There are several pictures of Sri Sri Ravi Shankar hanging on the walls at my home in Trichur, where my mother stays.
One reason for that is my mother believes the founder of the Art of Living looks like me. I suppose in old age one's mind fails.
Sri Sri - and I have often wondered the meaning of the double honorific; it is like saying Mr Mr Kailash Satyarthi - is not yet that old. He is only 59. But already a kind of dementia seems to have seized him.
On Monday, he said he had rejected the Nobel Peace Prize and, in the same breath, said, Malala Yousafzai should not have been given one, as "she has done nothing." This is not entirely correct, because Malala did take a Taliban bullet in her head.
One presumes 2014, when Malala and Satyarthi shared the prize, was the year Mr Mr rejected the Nobel. Or maybe it was some other year. It barely makes a difference because rejecting the Nobel, no matter which year, must account for a strong political statement.
Mr Mr did hint at why he rejected the prize; he said the Nobel was a political prize. But then why did he apply for it? Of course, according to Nobel norms, anyone can be nominated for the prize at postmaster@nobel.no . So maybe the nomination was done on his behalf by someone else, or by his own Art of Living foundation without his knowledge. But still to reject the peace prize just like that… One can only say So Hum (I Am That). ["That" obviously stands in for Malala.]

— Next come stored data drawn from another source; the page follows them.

-- ==== Sys2Proof/Certificates/Slice0/Obligations.lean ====
section
/-! DEFINITION. The statements about the model, for the provers. Each docstring names the rules it formalises; where a
clause rests on a choice of the model it says so and names the log entry. -/

open Sys2Proof Sys2Proof.Machine Sys2Proof.Safety

/-! ## Encodings (30_encoding.md) -/

/-- Decode and encode agree on every well-formed instruction, every operand at every value (R91 to R100). -/
def Obligations.DecodeOfEncodeIsTheInstruction : Prop :=
  ∀ i : Instr, i.wellFormed = true → decode i.format (encode i) = .ok i

/-- What a format's bytes decode to is a well-formed instruction of that format, and encodes back to the same bytes, but
for a command's ignored bits (R90, R91). -/
def Obligations.EncodeOfDecodedIsTheBytes : Prop :=
  ∀ (f : Format) (bytes : List Byte) (i : Instr), decode f bytes = .ok i →
    i.format = f ∧ i.wellFormed = true ∧ (f ≠ .cmd → encode i = bytes)

/-- Words written out from the spec's encodings decode to their instructions: the commands (R91), the nine phase codes (R25), the
header of a 4-byte input `28 04 00 00` (R92), a count byte, the entry 0xC1 (R96), a literal and a group (R100). -/
def Obligations.WrittenWordsDecode : Prop :=
  decode .cmd [0x00, 0x00, 0x00, 0x00] = .ok .encodeCmd ∧ decode .cmd [0x01, 0x00, 0x00, 0x00] = .ok .decodeCmd ∧
  decode .phase [0x01] = .ok .freq ∧ decode .phase [0x02] = .ok .merge ∧ decode .phase [0x03] = .ok .place ∧
  decode .phase [0x04] = .ok .serialize ∧ decode .phase [0x05] = .ok .codebuild ∧ decode .phase [0x06] = .ok .hdrwrite ∧
  decode .phase [0x07] = .ok .pack ∧ decode .phase [0x08] = .ok .dvalidate ∧ decode .phase [0x09] = .ok .dwalk ∧
  decode .hdr [0x28, 0x04, 0x00, 0x00] = .ok (.hdr 0x28 4) ∧ decode .count [0x05] = .ok (.count 5) ∧
  decode .ref [0xC1] = .ok (.ref true true 1) ∧ decode .ref [0x40] = .ok (.ref false true 0) ∧
  decode .leaf [0x41] = .ok (.leaf 0x41) ∧ decode .group [0x00, 0x06, 0x57, 0x83] = .ok (.group 0x83570600)

/-- Bit 0 of the command word selects the command, bits 31:1 are ignored, no value is illegal (R91). -/
def Obligations.CommandWordBitZeroSelects : Prop :=
  ∀ w : Word, decode .cmd (bytesOfWord w) = .ok (if w.getLsbD 0 then .decodeCmd else .encodeCmd)

/-- `PHASE` 0 and the reserved codes are no instruction, and a header with another tag than 0x28 is rejected by its tag
(R25, R92, R103). -/
def Obligations.ReservedEncodingsAreRejected : Prop :=
  (∀ b : Byte, (b = 0 ∨ 10 ≤ b.toNat) → decode .phase [b] = .error (.noSuchPhase b.toNat)) ∧
  ∀ b0 b1 b2 b3 : Byte, b0 ≠ 0x28 → decode .hdr [b0, b1, b2, b3] = .error (.badTag b0)

/-! ## Host-visible registers (10_state.md section 2) -/

/-- The `STATUS` word holds each field at its bits; bits 31:13 read 0; `STATE`, `PHASE` and `ERR` have the code numbers of
their tables; `LASTOP` is 0 after reset (R24, R25, R26). -/
def Obligations.StatusWordHoldsItsFields : Prop :=
  (∀ st : Status,
    st.word.extractLsb' 0 2 = BitVec.ofNat 2 st.state.code ∧ st.word.extractLsb' 2 4 = BitVec.ofNat 4 st.phase.code ∧
    st.word.extractLsb' 6 4 = BitVec.ofNat 4 st.err.code ∧ st.word.getLsbD 10 = st.trailing ∧
    st.word.getLsbD 11 = st.short ∧ st.word.getLsbD 12 = decide (st.lastop = .decode) ∧
    st.word.extractLsb' 13 19 = 0) ∧
  (RunState.idle.code = 0 ∧ RunState.busy.code = 1 ∧ RunState.done.code = 2 ∧ RunState.fault.code = 3) ∧
  (Phase.none.code = 0 ∧ Phase.freq.code = 1 ∧ Phase.merge.code = 2 ∧ Phase.place.code = 3 ∧ Phase.serialize.code = 4 ∧
    Phase.codebuild.code = 5 ∧ Phase.hdrwrite.code = 6 ∧ Phase.pack.code = 7 ∧ Phase.dvalidate.code = 8 ∧
    Phase.dwalk.code = 9) ∧
  (Err.none.code = 0 ∧ Err.inputTooLarge.code = 1 ∧ Err.truncatedHeader.code = 2 ∧ Err.truncatedTable.code = 3 ∧
    Err.badFormatTag.code = 4 ∧ Err.positionOutOfTree.code = 5 ∧ Err.skipOverflow.code = 6 ∧
    Err.placementUnsatisfiable.code = 7 ∧ Err.codeTooLong.code = 8 ∧ Err.badRange.code = 9 ∧ Err.outOverflow.code = 10) ∧
  State.reset.status.lastop = .encode

/-- A host read of a register by number gives the register, `CMD` and the numbers above 5 read 0, and nothing else changes
but what the host has read (R21; the list of read values is the model's own, log entry 5). -/
def Obligations.RegisterReadsFollowTheTable : Prop :=
  ∀ (s : State) (number : Nat) (rest : List HostAction), s.script = .readReg number :: rest →
    step s = .next { s with
      script := rest
      reads := s.reads ++ [if number = 1 then s.srcOff else if number = 2 then s.srcLen
        else if number = 3 then s.status.word else if number = 4 then s.outLen
        else if number = 5 then s.expLen else 0] }

/-- Writes to `STATUS`, `OUT_LEN`, `EXP_LEN` and to numbers that do not exist are ignored (R21). -/
def Obligations.ReadOnlyRegistersIgnoreWrites : Prop :=
  ∀ (s : State) (number : Nat) (v : Word) (rest : List HostAction), s.script = .writeReg number v :: rest →
    3 ≤ number → step s = .next { s with script := rest }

Sri Sri Ravi Shankar of the Art of Living. |
On Monday, Mr Mr was visiting the drought-stricken Latur to do further good to the region. No breathing in and breathing out - a technique Mr Mr has made a fortune out of, and a technique whose total non-practice is likely to result in the immediate death of the disbeliever - is likely to make the Latur farmers dance in ecstasy.
Mr Mr has said he would do his best by Latur. He had irrigation in mind. But you need water for irrigation, no, Mr Mr? But he might well have rejected in his head the idea of irrigation with water. Irrigation without water is any day preferable.

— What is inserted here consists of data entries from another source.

/-- The symbols present, when `v` is the only one (R161). -/
theorem symbolsPresent_eq_singleton {freq : Vector (BitVec 24) 256} {v : Byte} (hv : entry freq v ≠ 0)
    (hother : ∀ b, b ≠ v → entry freq b = 0) : symbolsPresent freq = [v] := by
  refine List.perm_singleton.1 ((List.perm_ext_iff_of_nodup (symbolsPresent_nodup freq) (List.nodup_singleton v)).2 fun b => ?_)
  rw [mem_symbolsPresent, List.mem_singleton]
  exact ⟨fun hb => by_contra fun hne => hb (hother b hne), fun hb => hb ▸ hv⟩

/-- Settles O24: for no symbol leaf 0x00 is the smaller, by its sequence number; for one symbol its complement is, by its
weight 0. -/
theorem mergeOfFewSymbols : Obligations.MergeOfFewSymbols := by
  intro s
  refine ⟨fun hnone => ?_, fun v hv hother => ?_⟩
  · have hempty : symbolsPresent s.freq = [] :=
      List.eq_nil_iff_forall_not_mem.2 fun b hb => mem_symbolsPresent.1 hb (hnone b)
    refine exec_merge_of_two (lo := { w := 0, kind := .leaf, id := 0x00, seq := 0 })
      (hi := { w := 0, kind := .leaf, id := 0xFF, seq := 1 }) ?_ (by decide)
    rw [startingItems, leavesInOrder, hempty]
    rfl
  · have hone := symbolsPresent_eq_singleton hv hother
    refine exec_merge_of_two (lo := { w := 0, kind := .leaf, id := v ^^^ 0xFF, seq := 1 })
      (hi := { w := entry s.freq v, kind := .leaf, id := v, seq := 0 }) ?_ (Item.key_lt_iff.2 (.inl ?_))
    · rw [startingItems, leavesInOrder, hone]
      exact List.Perm.swap _ _ _
    · exact (BitVec.pos_iff_ne_zero _).2 hv

/-! ### PLACE of a small tree (R187, R191) -/

section SmallTree

variable {stem : Vector Stem 256} {n t : Nat} {placed : List Byte} {r : PlaceRegs}

/-- The ranked stems and those waiting are different real stems, so there are no more of them than real stems. -/
theorem PlaceInv.frontier_length_le (h : PlaceInv stem n t placed r) (hs : TreeShape stem n) : t + r.fr.length ≤ n := by
  have hreal : placed ++ r.fr.map FrontierEntry.node ⊆ realIds n := fun c hc => by
    refine mem_realIds.2 ((List.mem_append.1 hc).elim (h.real c) fun hf => ?_)
    obtain ⟨e, he, rfl⟩ := List.mem_map.1 hf
    exact h.frontier_real hs he
  have hle := (List.subperm_of_subset (h.nodes_nodup hs) hreal).length_le
  have hcount := h.count
  have hn := hs.1
  simp only [realIds, List.length_append, List.length_map, List.length_range] at hle
  omega

/-- A pushed entry is due at rank 64 or later, as those already there (R186). -/
theorem due_pushChildren {m : Stem} {fr : List FrontierEntry} (ht : t < 256) (hdue : ∀ e ∈ fr, 64 ≤ e.due.toNat) :
    ∀ e ∈ pushChildren m t fr, 64 ≤ e.due.toNat := by
  have hchild : ∀ f c, ∀ e ∈ frontierChild f c t, 64 ≤ e.due.toNat := by
    intro f c e he
    cases f with
    | true => cases he
    | false =>
      obtain rfl := List.mem_singleton.1 he
      simp only [BitVec.toNat_ofNat, Config.maxGap]
      omega
  simp only [pushChildren, List.mem_append]
  rintro e ((he | he) | he)
  · exact hdue e he
  · exact hchild _ _ e he
  · exact hchild _ _ e he

/-- On at most 65 stems the loop goes through: the ranks end at 64, where the first entry is due (R187). -/
theorem placeLoop_ok_of_small (hs : TreeShape stem n) (hn : n ≤ 65) (sz : Vector (BitVec 9) 256) (count : Nat)
    (h : PlaceInv stem n t placed r) (hdue : ∀ e ∈ r.fr, 64 ≤ e.due.toNat) (ht : t + count = n) :
    ∃ r', placeLoop stem sz t count r = .ok r' := by
  induction count generalizing t placed r with
  | zero => exact ⟨r, rfl⟩
  | succ count ih =>
    obtain ⟨htest, -⟩ | ⟨hfr, -⟩ | ⟨tight, hi, htest, hloop⟩ := placeLoop_succ_cases stem sz t count r
    · obtain ⟨k, hk, hlate⟩ := frontierTight_eq_none.1 htest
      have := hdue _ (List.getElem_mem hk)
      have := h.frontier_length_le hs
      omega
    · exact absurd hfr (h.frontier_ne_nil hs (by omega))
    · have hintime := le_due_of_frontierTight htest hi
      rw [hloop]
      exact ih (h.placeEntry hs (by omega) hi (by omega))
        (due_pushChildren (by omega) fun e he => hdue e (List.mem_of_mem_eraseIdx he)) (by omega)

end SmallTree

/-- `PLACE` of a small tree goes through (R191). -/
theorem placeRun_ok_of_small {s : State} (hs : TreeShape s.stem s.n.toNat) (hn : s.n.toNat ≤ 65) :
    ∃ r, placeRun s = .ok r :=
  placeLoop_ok_of_small hs hn _ _ (placeInv_start hs) (due_pushChildren (by decide) (by simp)) (by omega)

/-- Settles O26: the run of a small tree goes through (`placeRun_ok_of_small`), with the contract of `placeRun_ok`. -/
theorem placeOfASmallTreeCompletes : Obligations.PlaceOfASmallTreeCompletes := by
  intro s hs hn
  obtain ⟨r, hr⟩ := placeRun_ok_of_small hs hn
  refine ⟨enterPhase .serialize (withPlacement s r), ?_, rfl, (placeRun_ok hs hr).1, rfl, rfl, rfl⟩
  rw [exec_place_eq_finish, hr, Flow.map_ok, Flow.andThen_ok, Flow.finish_ok]

end Sys2Proof.Machine
end

section
/-! `SERIALIZE` with a rank out of reach, O29 (44_tree_serializer.md R202; 60_exceptions.md R290). -/

namespace Sys2Proof.Machine

open Sys2Proof.Safety

/-- One stem's slots are written, or a distance overflows (R201, R202). -/
theorem serializeStem_cases (stem : Vector Stem 256) (rank : Vector Byte 256) (i : Byte) (table : Vector Byte 512) :
    (∃ table', serializeStem stem rank i table = .ok table') ∨
      ∃ table', serializeStem stem rank i table = .raise .skipOverflow table' := by
  simp only [serializeStem]
  split
  · exact .inr ⟨_, rfl⟩
  · split
    · exact .inr ⟨_, rfl⟩
    · exact .inl ⟨_, rfl⟩

/-- The slots of a stem are written only when its stem children are in reach (R202, R290). -/
theorem kidsInReach_of_serializeStem_ok {stem : Vector Stem 256} {rank : Vector Byte 256} {i : Byte}
    {table table' : Vector Byte 512} (h : serializeStem stem rank i table = .ok table') : KidsInReach stem rank i := by
  have hbranch : ∀ b, tableEntry stem rank (entry rank i) (branchLeaf (entry stem i) b)
      (if b then (entry stem i).c2 else (entry stem i).c1) ≠ none := by
    intro b hnone
    simp only [serializeStem] at h
    split at h
    · cases h
    · next hfirst =>
      split at h
      · cases h
      · next hsecond =>
        cases b with
        | false => exact Option.noConfusion rfl (heq_of_eq (hfirst.symm.trans hnone))
        | true => exact Option.noConfusion rfl (heq_of_eq (hsecond.symm.trans hnone))
  intro c hc
  obtain ⟨b, hf, rfl⟩ := mem_stemChildren_iff.1 hc
  by_contra hfar
  exact hbranch b (tableEntry_eq_none.2 ⟨hf, hfar⟩)

/-- The loop raises `SkipOverflow` at the first stem with a child out of reach (R201, R290). -/
theorem serializeLoop_raise {stem : Vector Stem 256} {rank : Vector Byte 256} (count : Nat) {j i : Nat} (hi : j ≤ i)
    (hlt : i < j + count) (hfar : ¬ KidsInReach stem rank (BitVec.ofNat 8 i)) (table : Vector Byte 512) :
    ∃ table', serializeLoop stem rank j count table = .raise .skipOverflow table' := by
  induction count generalizing j table with
  | zero => omega
  | succ count ih =>
    rw [serializeLoop]
    obtain ⟨table1, hstem⟩ | ⟨table1, hstem⟩ := serializeStem_cases stem rank (BitVec.ofNat 8 j) table
    · have hne : j ≠ i := fun e => hfar (e ▸ kidsInReach_of_serializeStem_ok hstem)
      rw [hstem, Flow.andThen_ok]
      exact ih (by omega) (by omega) table1
    · exact ⟨table1, by rw [hstem, Flow.andThen_raise]⟩

/-- Settles O29: the loop reaches the stem with the child out of reach, or raises before. -/
theorem serializeRejectsABadSkip : Obligations.SerializeRejectsABadSkip := by
  rintro s - ⟨i, hi, c, hc, hfar⟩
  obtain ⟨table, hraise⟩ := serializeLoop_raise (stem := s.stem) (rank := s.rank) s.n.toNat (Nat.zero_le i) (by omega)
    (fun hreach => hfar (hreach c hc)) s.table
  have hop : serializeOp s = .raise .skipOverflow { s with table := table } := by
    rw [serializeOp, hraise, Flow.map_raise, Flow.andThen_raise]
  exact ⟨takeFault .skipOverflow { s with table := table }, by rw [exec_serialize_eq_finish, hop, Flow.finish_raise],
    faultTaken_takeFault .skipOverflow { s with table := table }, rfl, rfl⟩

end Sys2Proof.Machine
end

section
/-! The codes of `CODEBUILD` are the paths of the leaves, O31, and so none begins another, O32
(45_code_builder_bit_packer.md R221 to R223): in a merge tree every node has one parent, so one path from the root. -/

namespace Sys2Proof.Machine

open Sys2Proof.Safety

/-! ### The parent of a node (R167) -/

/-- In a list joined without repetition each element comes from one part. -/
theorem eq_of_mem_of_nodup_flatMap {α β : Type} {l : List α} {f : α → List β} (h : (l.flatMap f).Nodup) {a b : α} {x : β}
    (ha : a ∈ l) (hb : b ∈ l) (hxa : x ∈ f a) (hxb : x ∈ f b) : a = b := by
  obtain ⟨-, hdisjoint⟩ := List.nodup_flatMap.1 h
  by_contra hne
  have : Std.Symm (Function.onFun List.Disjoint f) := ⟨fun _ _ hd => List.Disjoint.symm hd⟩
  exact hdisjoint.forall ha hb hne hxa hxb

/-- Branches of one kind that lead to the same child are the same when the two branches differ. -/
theorem branch_eq_of_ne {m : Stem} {kind b d : Bool}
    (hne : branchLeaf m false = kind → branchLeaf m true = kind → branchByte m false ≠ branchByte m true)
    (hb : branchLeaf m b = kind) (hd : branchLeaf m d = kind) (heq : branchByte m b = branchByte m d) : b = d := by
  cases b with
  | false =>
    cases d with
    | false => rfl
    | true => exact absurd heq (hne hb hd)
  | true =>
    cases d with
    | false => exact absurd heq.symm (hne hd hb)
    | true => rfl

/-- Two stem branches of one stem that lead to the same stem are the same branch. -/
theorem branch_eq_of_stem {m : Stem} (h : (stemChildren m).Nodup) {b d : Bool} (hb : branchLeaf m b = false)
    (hd : branchLeaf m d = false) (heq : branchByte m b = branchByte m d) : b = d := by
  refine branch_eq_of_ne (fun h1 h2 => ?_) hb hd heq
  simp only [branchLeaf, Bool.false_eq_true, if_false, if_true] at h1 h2
  simpa [stemChildren, branchByte, h1, h2] using h

/-- Two leaf branches of one stem that lead to the same byte are the same branch. -/
theorem branch_eq_of_leaf {m : Stem} (h : (leafChildren m).Nodup) {b d : Bool} (hb : branchLeaf m b = true)
    (hd : branchLeaf m d = true) (heq : branchByte m b = branchByte m d) : b = d := by
  refine branch_eq_of_ne (fun h1 h2 => ?_) hb hd heq
  simp only [branchLeaf, Bool.false_eq_true, if_false, if_true] at h1 h2
  simpa [leafChildren, branchByte, h1, h2] using h

section Tree

variable {stem : Vector Stem 256} {n : Nat}

theorem treeLeaves_eq (stem : Vector Stem 256) (n : Nat) :
    treeLeaves stem n = (realIds n).flatMap fun c => leafChildren (entry stem c) := by
  simp only [treeLeaves, realStems, realIds, List.flatMap_map]
  rfl

/-- The parent of a stem, and the branch it stands on, are the only ones (R167). -/
theorem parent_unique (hs : TreeShape stem n) {p q : Byte} {b d : Bool} (hp : p.toNat < n - 1) (hq : q.toNat < n - 1)
    (hb : branchLeaf (entry stem p) b = false) (hd : branchLeaf (entry stem q) d = false)
    (heq : branchByte (entry stem p) b = branchByte (entry stem q) d) : p = q ∧ b = d := by
  obtain ⟨-, hnodup⟩ := List.nodup_cons.1 (rootAndKids_nodup hs)
  obtain rfl : p = q := eq_of_mem_of_nodup_flatMap hnodup (mem_realIds.2 hp) (mem_realIds.2 hq)
    (mem_stemChildren_iff.2 ⟨b, hb, heq⟩) (mem_stemChildren_iff.2 ⟨d, hd, rfl⟩)
  exact ⟨rfl, branch_eq_of_stem ((List.nodup_flatMap.1 hnodup).1 p (mem_realIds.2 hp)) hb hd heq⟩

/-- The stem of a leaf, and the branch it stands on, are the only ones (R167). -/
theorem leafParent_unique (hs : TreeShape stem n) {p q : Byte} {b d : Bool} (hp : p.toNat < n - 1) (hq : q.toNat < n - 1)
    (hb : branchLeaf (entry stem p) b = true) (hd : branchLeaf (entry stem q) d = true)
    (heq : branchByte (entry stem p) b = branchByte (entry stem q) d) : p = q ∧ b = d := by
  have hnodup := hs.2.2.2.2
  rw [treeLeaves_eq] at hnodup
  obtain rfl : p = q := eq_of_mem_of_nodup_flatMap hnodup (mem_realIds.2 hp) (mem_realIds.2 hq)
    (mem_leafChildren_iff.2 ⟨b, hb, heq⟩) (mem_leafChildren_iff.2 ⟨d, hd, rfl⟩)
  exact ⟨rfl, branch_eq_of_leaf ((List.nodup_flatMap.1 hnodup).1 p (mem_realIds.2 hp)) hb hd heq⟩

/-- The root is no stem's child (R167). -/
theorem root_not_child (hs : TreeShape stem n) {root p : Byte} {b : Bool} (hroot : root.toNat + 2 = n)
    (hp : p.toNat < n - 1) (hb : branchLeaf (entry stem p) b = false) : branchByte (entry stem p) b ≠ root := by
  intro heq
  have := kids_lt hs hp (mem_stemChildren_iff.2 ⟨b, hb, rfl⟩)
  rw [heq] at this
  omega

/-! ### Paths (R222) -/

/-- The stem that a path from stem `s` ends at, `none` when it goes through a leaf: the counterpart of `leafAt`. -/
def stemAt (stem : Vector Stem 256) : Byte → List Bool → Option Byte
  | s, [] => some s
  | s, b :: p => if branchLeaf (entry stem s) b then none else stemAt stem (branchByte (entry stem s) b) p

/-- The last step of a path to a stem is a stem branch. -/
theorem stemAt_concat {s c : Byte} {b : Bool} {p : List Bool} (h : stemAt stem s (p ++ [b]) = some c) :
    ∃ d, stemAt stem s p = some d ∧ branchLeaf (entry stem d) b = false ∧ branchByte (entry stem d) b = c := by
  induction p generalizing s with
  | nil => simpa [stemAt] using h
  | cons a p ih =>
    simp only [List.cons_append, stemAt, Option.ite_none_left_eq_some] at h ⊢
    obtain ⟨hf, h⟩ := h
    obtain ⟨d, hd, hb⟩ := ih h
    exact ⟨d, ⟨hf, hd⟩, hb⟩

/-- The last step of a path to a leaf is a leaf branch. -/
theorem leafAt_concat {s v : Byte} {b : Bool} {p : List Bool} (h : leafAt stem s (p ++ [b]) = some v) :
    ∃ d, stemAt stem s p = some d ∧ branchLeaf (entry stem d) b = true ∧ branchByte (entry stem d) b = v := by
  induction p generalizing s with
  | nil => simpa [leafAt_cons, stemAt] using h
  | cons a p ih =>
    rw [List.cons_append, leafAt_cons] at h
    split at h
    · simp at h
    · next hf =>
      obtain ⟨d, hd, hb⟩ := ih h
      exact ⟨d, by rw [stemAt, if_neg hf, hd], hb⟩

/-- A path from a real stem ends at a real stem. -/
theorem stemAt_real (hs : TreeShape stem n) {s c : Byte} {p : List Bool} (hreal : s.toNat < n - 1)
    (h : stemAt stem s p = some c) : c.toNat < n - 1 := by
  induction p generalizing s with
  | nil => exact Option.some.inj h ▸ hreal
  | cons b p ih =>
    simp only [stemAt, Option.ite_none_left_eq_some] at h
    obtain ⟨hf, h⟩ := h
    have := kids_lt hs hreal (mem_stemChildren_iff.2 ⟨b, by simpa using hf, rfl⟩)
    exact ih (by omega) h

/-- A stem has one path from the root. -/
theorem stemAt_inj (hs : TreeShape stem n) {root c : Byte} (hroot : root.toNat + 2 = n) {p q : List Bool}
    (hp : stemAt stem root p = some c) (hq : stemAt stem root q = some c) : p = q := by
  have hreal : root.toNat < n - 1 := by omega
  induction p using List.reverseRecOn generalizing q c with
  | nil =>
    cases q using List.reverseRecOn with
    | nil => rfl
    | append_singleton q d =>
      obtain ⟨e, he, hd, rfl⟩ := stemAt_concat hq
      exact absurd (Option.some.inj hp).symm (root_not_child hs hroot (stemAt_real hs hreal he) hd)
  | append_singleton p b ih =>
    obtain ⟨e, he, hb, rfl⟩ := stemAt_concat hp
    cases q using List.reverseRecOn with
    | nil => exact absurd (Option.some.inj hq).symm (root_not_child hs hroot (stemAt_real hs hreal he) hb)
    | append_singleton q d =>
      obtain ⟨e', he', hd, heq⟩ := stemAt_concat hq
      obtain ⟨rfl, rfl⟩ := parent_unique hs (stemAt_real hs hreal he) (stemAt_real hs hreal he') hb hd heq.symm
      rw [ih he he']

Recently, according to the country's green tribunal, Mr Mr had messed up the banks of the Yamuna near Delhi in the process of holding an international Sat-Sangh. According to reports, his organisation is yet to pay the reparation charges. Perhaps he rejected that demand too.
Of late, Mr Mr's need to be seen doing great work towards international peace - the peace within the nation seemingly more or less under control - has overwhelmed him.
Last month, he offered to broker peace between the world and the ISIS. The ISIS was quick to respond to this olive branch; they sent a photograph of a beheaded man who, from an angle, resembled Mr Mr.
This must have caused Mr Mr to take in his breath sharply. In Latur, he said he was therefore OK to see a military resolution to the ISIS matter, which is likely to dim his chances of a Nobel peace prize in the future. That just means Mr Mr is denying himself a chance to reject the damn thing again.
Was Mr Mr in the Nobel race at all? Possible. Anyone can be nominated. Because according to the Nobel Prize rules, details of nominations and canvassing and related information cannot be divulged till after 50 years. So only an immortal like Baba Ram Dev stands a chance of figuring out the mystery.
Meanwhile, I have sent a new photograph of mine, hair and beard and all, to my mother in the hope that she actually mistakes me for Mr Mr and nominate me thinking of him for the next Nobel? In the resulting confusion, I hope to get my hands round the prize.
If it comes to it, I don't mind stopping a bullet with my head, too. My head has taken worse. In any case, these days it's a bit of a problem having one on your shoulders.